Nance Legins-Costley

Nance Legins-Costley (circa 1813–1892) born Nance Legins Cox was the first African American slave legally freed by attorney Abraham Lincoln in 1841, twenty years before the start of the American Civil War.[1]

Early life

Nance Legins Cox was born in 1813 in Kaskaskia into the household of Colonel Thomas Cox, which at that time was hosting the Illinois Territorial General Assembly. Ironically, Nance was born a slave in the capital of a supposed free territory.

Nance was an African-American female slave who managed to have her case appealed to a state Supreme Court three times before Lincoln successfully argued for her freedom using the same Jeffersonian principle Lincoln later signed into law “… that Neither slavery nor involuntary servitude shall exist…” in the state of Illinois and later in the entire United States and its territories. Nance Legins (Cox – Cromwell) Costley became the legal personification of the basic definition of slavery over a period of thirteen years.

In her previous court attempts to gain “…my personal liberty” in Nance v Howard, 1828, the verdict read, “A servant is a possession and CAN BE SOLD…”. The next legal challenge appealed by abolitionist Maj. David Bailey in Bailey v Cromwell, 1841. Bailey’s wife, Sarah Brown-Bailey had family connections to the Underground Railroad, however Nance was with child and in no condition to travel. Major Bailey was a fellow Whig politically, who had served in the same militia unit with a young Captain Lincoln during the Black Hawk War. Abraham Lincoln argued Article VI of the Northwest Ordinance of 1787, no less than three times in court. The decision was written by Supreme Court Justice and future U.S. Senator Sidney Breese and established two basic and sweeping precedents that reversed Nance’s previous case and other slavery verdicts:

  • “3rd. It is a presumption of law, in the State of Illinois, that every person is free, without regard to color. (And therefore …) 4th. The sale of a free person is illegal.” (Still enforced in the 21st century)."

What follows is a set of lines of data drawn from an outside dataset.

/-! ### The statement -/

/-- Settles O39: what each happening of the power block comes to. -/
theorem powerHappenings : Obligations.PowerHappenings := by
  refine ⟨?sample, ?clamp, ?walk, ?hot, ?cool, ?supply, ?lease, ?calibration, fun m second p same => same ▸ calibrate_pwr second, ?gate,
    ?ungate⟩
  case sample =>
    intro s x there
    have sampled : exec (.telemetrySample x) s = .next (withM s (takeSample x s.m)) := by
      have stays : ¬(s.m.life.run == .removed) = true := by simpa using there
      exact congrArg (fun m => Host.Outcome.next { s with m := m }) (if_neg stays)
    obtain ⟨voltMv, current, powerW, energy, tj, th, window⟩ := takeSample_measures x s.m
    exact ⟨_, sampled, rfl, voltMv, current, powerW, energy, tj, th, window⟩
  case clamp =>
    intro s up silent
    rw [← latchClampEnds_silent silent]
    exact onUp_ofUp up _
  case walk =>
    intro s up free behind due
    refine ⟨withM s (walkIndex s.m), onUp_ofUp up _, ?_⟩
    rw [walkIndex_pwr free behind due]
    refine ⟨by split <;> rfl, fun admitted => ?_, fun refused => ?_⟩
    · rw [if_pos admitted]
      exact ⟨rfl, rfl, rfl⟩
    · rw [if_neg refused]
      exact ⟨rfl, rfl, rfl⟩
  case hot =>
    intro s up hot
    rw [← thermalShutdown_hot up hot]
    exact onUp_ofUp up _
  case cool =>
    intro s tj th
    have same : (if isUp s.m then thermalShutdown s.m else s.m) = s.m := by rw [thermalShutdown_cool tj th, ite_self]
    exact congrArg (fun m => Host.Outcome.next { s with m := m }) same
  case supply =>
    intro s c up still fault
    refine ⟨{ s with nv := (supplyShutdown c s.nv s.m).1, m := (supplyShutdown c s.nv s.m).2 }, rfl, ?_⟩
    rw [supplyShutdown_up up still fault]
    refine ⟨rfl, rfl, ?_, ?_, ?_⟩
    · rintro rfl
      rfl
    · rintro rfl
      rfl
    · rintro rfl
      exact ⟨rfl, Bool.and_false _⟩
  case lease =>
    intro s up leased ended
    rw [← leaseExpires_ended leased ended]
    exact atBoundary_ofUp up fun _ => leaseExpires
  case calibration =>
    intro s up second
    exact atBoundary_ofUp up fun _ => calibrate
  case gate =>
    intro s pod up inside gates idle on free
    rw [← gatePod_idle inside gates idle on free]
    exact atBoundary_ofUp up fun _ => gatePod pod
  case ungate =>
    intro s pod up listed
    rw [← ungatePod_listed listed]
    exact onUp_ofUp up _

end Sys2Proof.Machine

/-! ## What the commands of each unit may change

For each unit a relation says which parts of the machine its commands may change; it composes. -/

namespace Sys2Proof.Machine

/-- From `a` to `b` the power unit has worked (R393 to R411). -/
structure PowerWorks (a b : Mach) : Prop where
  rest : b = { a with peas := b.peas, stp := b.stp, pwr := b.pwr, cap := b.cap } := by rfl

theorem PowerWorks.trans {a b c : Mach} (h : PowerWorks a b) (k : PowerWorks b c) : PowerWorks a c :=
  ⟨k.rest.trans (congrArg (fun m : Mach => { m with peas := c.peas, stp := c.stp, pwr := c.pwr, cap := c.cap }) h.rest)⟩

/-- From `a` to `b` the tick has been synchronised (R33, R39 to R41). -/
structure SyncWorks (a b : Mach) : Prop where
  rest : b = { a with tick := b.tick, link := b.link, out := b.out, peas := b.peas, stp := b.stp, pwr := b.pwr, cap := b.cap } := by rfl

theorem SyncWorks.trans {a b c : Mach} (h : SyncWorks a b) (k : SyncWorks b c) : SyncWorks a c :=
  ⟨k.rest.trans (congrArg (fun m : Mach => { m with
    tick := c.tick, link := c.link, out := c.out, peas := c.peas, stp := c.stp, pwr := c.pwr, cap := c.cap }) h.rest)⟩

/-- From `a` to `b` the host's functions have been reset or its link trained (R120, R433). -/
structure HostWorks (a b : Mach) : Prop where
  rest : b = { a with fns := b.fns, reqs := b.reqs, host := b.host } := by rfl

theorem HostWorks.trans {a b c : Mach} (h : HostWorks a b) (k : HostWorks b c) : HostWorks a c :=
  ⟨k.rest.trans (congrArg (fun m : Mach => { m with fns := c.fns, reqs := c.reqs, host := c.host }) h.rest)⟩

/-- From `a` to `b` the boot engine has worked, or the pins (R436 to R445, R479 to R483). -/
structure BootWorks (a b : Mach) : Prop where
  rest : b = { a with
    tick := b.tick, chan := b.chan, i3c := b.i3c, life := b.life, cap := b.cap, host := b.host, evq := b.evq, out := b.out } := by rfl

theorem BootWorks.trans {a b c : Mach} (h : BootWorks a b) (k : BootWorks b c) : BootWorks a c :=
  ⟨k.rest.trans (congrArg (fun m : Mach => { m with
    tick := c.tick, chan := c.chan, i3c := c.i3c, life := c.life, cap := c.cap, host := c.host, evq := c.evq, out := c.out }) h.rest)⟩

/-- From `a` to `b` peas have worked (R64, R75, R86, R87). -/
structure PeasWork (a b : Mach) : Prop where
  rest : b = { a with
    ctxs := b.ctxs, ten := b.ten, mem := b.mem, ecc := b.ecc, peas := b.peas, stp := b.stp, lat := b.lat, cap := b.cap } := by rfl

theorem PeasWork.trans {a b c : Mach} (h : PeasWork a b) (k : PeasWork b c) : PeasWork a c :=
  ⟨k.rest.trans (congrArg (fun m : Mach => { m with
    ctxs := c.ctxs, ten := c.ten, mem := c.mem, ecc := c.ecc, peas := c.peas, stp := c.stp, lat := c.lat, cap := c.cap }) h.rest)⟩

/-- From `a` to `b` a core of Turnip has replayed or halted (R209, R210). -/
structure CoreWorks (a b : Mach) : Prop where
  rest : b = { a with ecc := b.ecc, life := b.life, cap := b.cap, out := b.out } := by rfl

theorem CoreWorks.trans {a b c : Mach} (h : CoreWorks a b) (k : CoreWorks b c) : CoreWorks a c :=
  ⟨k.rest.trans (congrArg (fun m : Mach => { m with ecc := c.ecc, life := c.life, cap := c.cap, out := c.out }) h.rest)⟩

/-- From `a` to `b` pea `p` has computed, or its unit has ended (R90 to R112). -/
structure PeaComputes (p : Nat) (a b : Mach) : Prop where
  rest : b = { a with ctxs := b.ctxs, mem := b.mem, peas := b.peas, lat := b.lat, cap := b.cap } := by rfl
  slices : b.mem.sliceMem = a.mem.sliceMem := by rfl
  dev : b.mem.dev = a.mem.dev := by rfl
  others : ∀ q, q ≠ p → peaOf b q = peaOf a q := by exact fun _ _ => rfl

theorem PeaComputes.trans {p : Nat} {a b c : Mach} (h : PeaComputes p a b) (k : PeaComputes p b c) : PeaComputes p a c where
  rest := k.rest.trans (congrArg (fun m : Mach => { m with
    ctxs := c.ctxs, mem := c.mem, peas := c.peas, lat := c.lat, cap := c.cap }) h.rest)
  slices := k.slices.trans h.slices
  dev := k.dev.trans h.dev
  others q other := (k.others q other).trans (h.others q other)

/-- From `a` to `b` a scrub pass has gone over stored data: what is stored stays, its marks and wrong bits may change (R194 to
R198). -/
structure Scrubs (a b : Mach) : Prop where
  rest : b = { a with mem := b.mem, ecc := b.ecc, lat := b.lat, cap := b.cap } := by rfl
  slices : b.mem.sliceMem = a.mem.sliceMem := by rfl
  dev : b.mem.dev = a.mem.dev := by rfl

theorem Scrubs.trans {a b c : Mach} (h : Scrubs a b) (k : Scrubs b c) : Scrubs a c where
  rest := k.rest.trans (congrArg (fun m : Mach => { m with mem := c.mem, ecc := c.ecc, lat := c.lat, cap := c.cap }) h.rest)
  slices := k.slices.trans h.slices
  dev := k.dev.trans h.dev

end Sys2Proof.Machine

/-! ## The happenings of a link port

What each happening of a port comes to: flits received (R314 to R318), training (R319 to R324), lanes (R333), and the loss of
lock (R322). -/

namespace Sys2Proof.Machine

/-! ### What a port sends (R316) -/

@[simp] theorem portOf_send (o : Out) (m : Mach) (q : Nat) : portOf (send o m) q = portOf m q := by rw [send_rest]; rfl

@[simp] theorem send_lat (o : Out) (m : Mach) : (send o m).lat = m.lat := by rw [send_rest]

/-- R433: what goes to a port goes out whatever the host port does. -/
theorem send_out_port {o : Out} (port : toHost o = false) (m : Mach) : (send o m).out = m.out ++ [o] := by
  have goes : ¬(m.host.stopped && toHost o) = true := by simp [port]
  simp only [send, if_neg goes]
  split
  · exact Bool.noConfusion port
  · rfl

theorem PortsSend.lat {a b : Mach} (h : PortsSend a b) : b.lat = a.lat := by rw [h.rest]

theorem PortsSend.tick {a b : Mach} (h : PortsSend a b) : b.tick = a.tick := by rw [h.rest]

/-- A part of a port that what queues is no part of. -/
theorem PortsSend.port {α : Type} {a b : Mach} (h : PortsSend a b) (q : Nat) (π : Port → α)
    (apart : ∀ (x : Port) a b c, π { x with txWait := a, replayBuf := b, txNext := c } = π x) : π (portOf b q) = π (portOf a q) :=
  (h.ports q).part π apart

theorem LinksRun.tick {a b : Mach} (h : LinksRun a b) : b.tick = a.tick := by rw [h]

theorem linksRun_send (o : Out) (m : Mach) : LinksRun m (send o m) := (portsSend_send o m).linksRun

theorem linksRun_onlyIf {b : Bool} {f : Mach → Mach} {m : Mach} (h : LinksRun m (f m)) : LinksRun m (onlyIf b f m) := by
  cases b
  · exact .refl m
  · exact h

/-! ### Replay (R316, R317) -/

theorem portsSend_ackFlits (p ack : Nat) (m : Mach) : PortsSend m (ackFlits p ack m) := by
  have dropped : (fun x : Port =>
      if x.replayBuf.any (·.1 == ack) then { x with replayBuf := (x.replayBuf.dropWhile (·.1 != ack)).tail } else x) =
      fun x => { x with
        txWait := x.txWait
        replayBuf := if x.replayBuf.any (·.1 == ack) then (x.replayBuf.dropWhile (·.1 != ack)).tail else x.replayBuf
        txNext := x.txNext } := by
    funext x
    split <;> rfl
  have queued := portsSend_queues p (·.txWait)
    (fun x => if x.replayBuf.any (·.1 == ack) then (x.replayBuf.dropWhile (·.1 != ack)).tail else x.replayBuf) (·.txNext) m
  rw [← dropped] at queued
  exact queued.trans (portsSend_drainPort p _)

section
variable {p : Nat} {m : Mach}

theorem resendFrom_again {x : Nat × Nat} {r : List (Nat × Nat)} (buffered : (portOf m p).replayBuf = x :: r)
    (fresh : ∀ y ∈ x :: r, y.2 < 16) : resendFrom p m = send (.linkResend p x.1) (modPort p (fun y =>
      { y with replayBuf := y.replayBuf.map fun f => (f.1, f.2 + 1), replayed := bump 32 y.replayBuf.length y.replayed }) m) := by
  have sound : ¬(x :: r).any (16 ≤ ·.2) = true := by
    simpa only [List.any_eq_true, decide_eq_true_eq, not_exists, not_and, Nat.not_le] using fresh
  simp only [resendFrom, buffered, if_neg sound]

/-- R317: a flit sent 16 times without an answer takes the port down. -/
theorem resendFrom_down (tired : ∃ y ∈ (portOf m p).replayBuf, 16 ≤ y.2) : resendFrom p m = portGoes p .down m := by
  have any : (portOf m p).replayBuf.any (16 ≤ ·.2) = true := by
    simpa only [List.any_eq_true, decide_eq_true_eq] using tired
  cases buffered : (portOf m p).replayBuf with
  | nil => simp [buffered] at any
  | cons x r =>
    rw [buffered] at any
    simp only [resendFrom, buffered, if_pos any]

theorem linksRun_resendFrom : LinksRun m (resendFrom p m) := by
  simp only [resendFrom]
  split
  · exact .refl m
  · split
    · exact linksRun_portGoes
    · exact (linksRun_modPort ..).trans (linksRun_send ..)

end

/-! ### Flits received (R314 to R318) -/

theorem nakFlits_eq (p : Nat) (m : Mach) : nakFlits p m =
    send (.linkAck p (wrap 12 ((portOf m p).rxNext + 4095)) true) (modPort p (fun x => { x with nakking := true }) m) := rfl

theorem linksRun_nakFlits (p : Nat) (m : Mach) : LinksRun m (nakFlits p m) := (linksRun_modPort ..).trans (linksRun_send ..)

theorem nakFlits_out (p : Nat) (m : Mach) : (nakFlits p m).out = m.out ++ [.linkAck p (wrap 12 ((portOf m p).rxNext + 4095)) true] :=
  send_out_port rfl _

theorem portOf_nakFlits {p : Nat} {m : Mach} (inside : p < m.link.ports.length) :
    portOf (nakFlits p m) p = { portOf m p with nakking := true } := by
  rw [nakFlits_eq, portOf_send, portOf_modPort_self inside]

/-- R316: a sound flit's credit and acknowledgement taken. -/
def ackTaken (p : Nat) (f : Flit) (m : Mach) : Mach :=
  ackFlits p (flitAck f) (modPort p (fun x => { x with credit := sat 16 (x.credit + flitCredit f) }) m)

theorem portsSend_ackTaken (p : Nat) (f : Flit) (m : Mach) :
    PortsSend (modPort p (fun x => { x with credit := sat 16 (x.credit + flitCredit f) }) m) (ackTaken p f m) := portsSend_ackFlits ..

theorem linksRun_takeFlit (p : Nat) (f : Flit) (m : Mach) : LinksRun m (takeFlit p f m) := by
  have taken : LinksRun m (onlyIf (flitNak f) (resendFrom p) (ackTaken p f m)) :=
    (linksRun_modPort ..).trans ((portsSend_ackTaken p f m).linksRun.trans (linksRun_onlyIf linksRun_resendFrom))
  simp only [takeFlit]
  split
  · exact taken
  · split
    · exact taken.trans (linksRun_send ..)
    · split
      · exact taken.trans ((linksRun_modPort ..).trans ((linksRun_send ..).trans (linksRun_send ..)))
      · exact taken.trans (linksRun_nakFlits ..)

section
variable {p : Nat} {f : Flit} {m : Mach}

theorem ackTaken_rxNext (inside : p < m.link.ports.length) : (portOf (ackTaken p f m) p).rxNext = (portOf m p).rxNext :=
  ((portsSend_ackTaken p f m).port p (·.rxNext) fun _ _ _ _ => rfl).trans (by rw [portOf_modPort_self inside])

theorem ackTaken_state (inside : p < m.link.ports.length) : (portOf (ackTaken p f m) p).state = (portOf m p).state :=
  ((portsSend_ackTaken p f m).port p (·.state) fun _ _ _ _ => rfl).trans (by rw [portOf_modPort_self inside])

theorem ackTaken_count : (ackTaken p f m).link.ports.length = m.link.ports.length :=
  (portsSend_ackTaken p f m).count.trans (modAt_length ..)

section
variable (sequenced : flitKind f = 1 ∨ flitKind f = 2) (plain : flitNak f = false)
include sequenced plain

The appeal process was one of the longest in mid-19th century courts lasting five years from 1836 to 1841. In that time, Nance Legins Cromwell had married a free Black Benjamin Costley on 15 Oct. 1840 just after Lincoln agreed to take the case. The emancipation of Nance by the court was Friday July 23, 1841, by that time Nance had three children Amanda, Elisa Jane and William, who were forever freed from indentured servitude. Nance and her children became the first four of what eventually became four million slaves freed by the 13th Amendment to the U.S. Constitution.

Free life

Nance had eight children. In 1863 Nance watched her first-born son William H. Costley march off to the Civil War with the First Regiment Illinois Colored Volunteers (29th Regiment U.S. Colored Infantry). William was wounded in the Battle of Petersburg and became a Disabled American Veteran, but not before his regiment took part in the original Juneteenth, celebrating the emancipation of Texas slaves, June 19, 1865, as one of the original Buffalo Soldiers. Nance’s second son Leander Costley also became one of the original Pullman Porters by 1866. Her husband Ben died in Peoria, Illinois, in 1883, after which Legins-Costley lived with her daughter Amanda and son-in-law Edward Lewis. Legins-Costley died in Peoria, Illinois, on 6 April 1892 at the age of about 79. She was buried in Moffatt Cemetery, a defunct Peoria burial ground formerly near the intersection of South Adams and Griswold streets.[2]

Biography

Nance Legins Costley and the trials that eventually freed her are the subject of a book Nance: Trials of the First Slave Freed by Abraham Lincoln: A True Story of Mrs. Nance Legins-Costley.

References

  • Sydney Breese; Reports ... Supreme Court of the State of Illinois; V.1. (Kaskaskia: Robert K. Fleming, 1831) 183.
  • J. Young Scammon; Illinois Supreme Court Reports; V. #4; July term 1841, 70
  • William E. Baringer; Lincoln Day by Day 1809-1848; V. #1 (Washington D.C.; Lincoln Commission; 1960), 117.
  • N. Dwight Harris; History of Negro Servitude in Illinois ) Chicago: A.C. McClurg, 1904), 100.
  • William H. Bates; Historical Souvenir: Dedication New Tazewell County Courthouse, (Pekin: Bates Press; 1916), 11.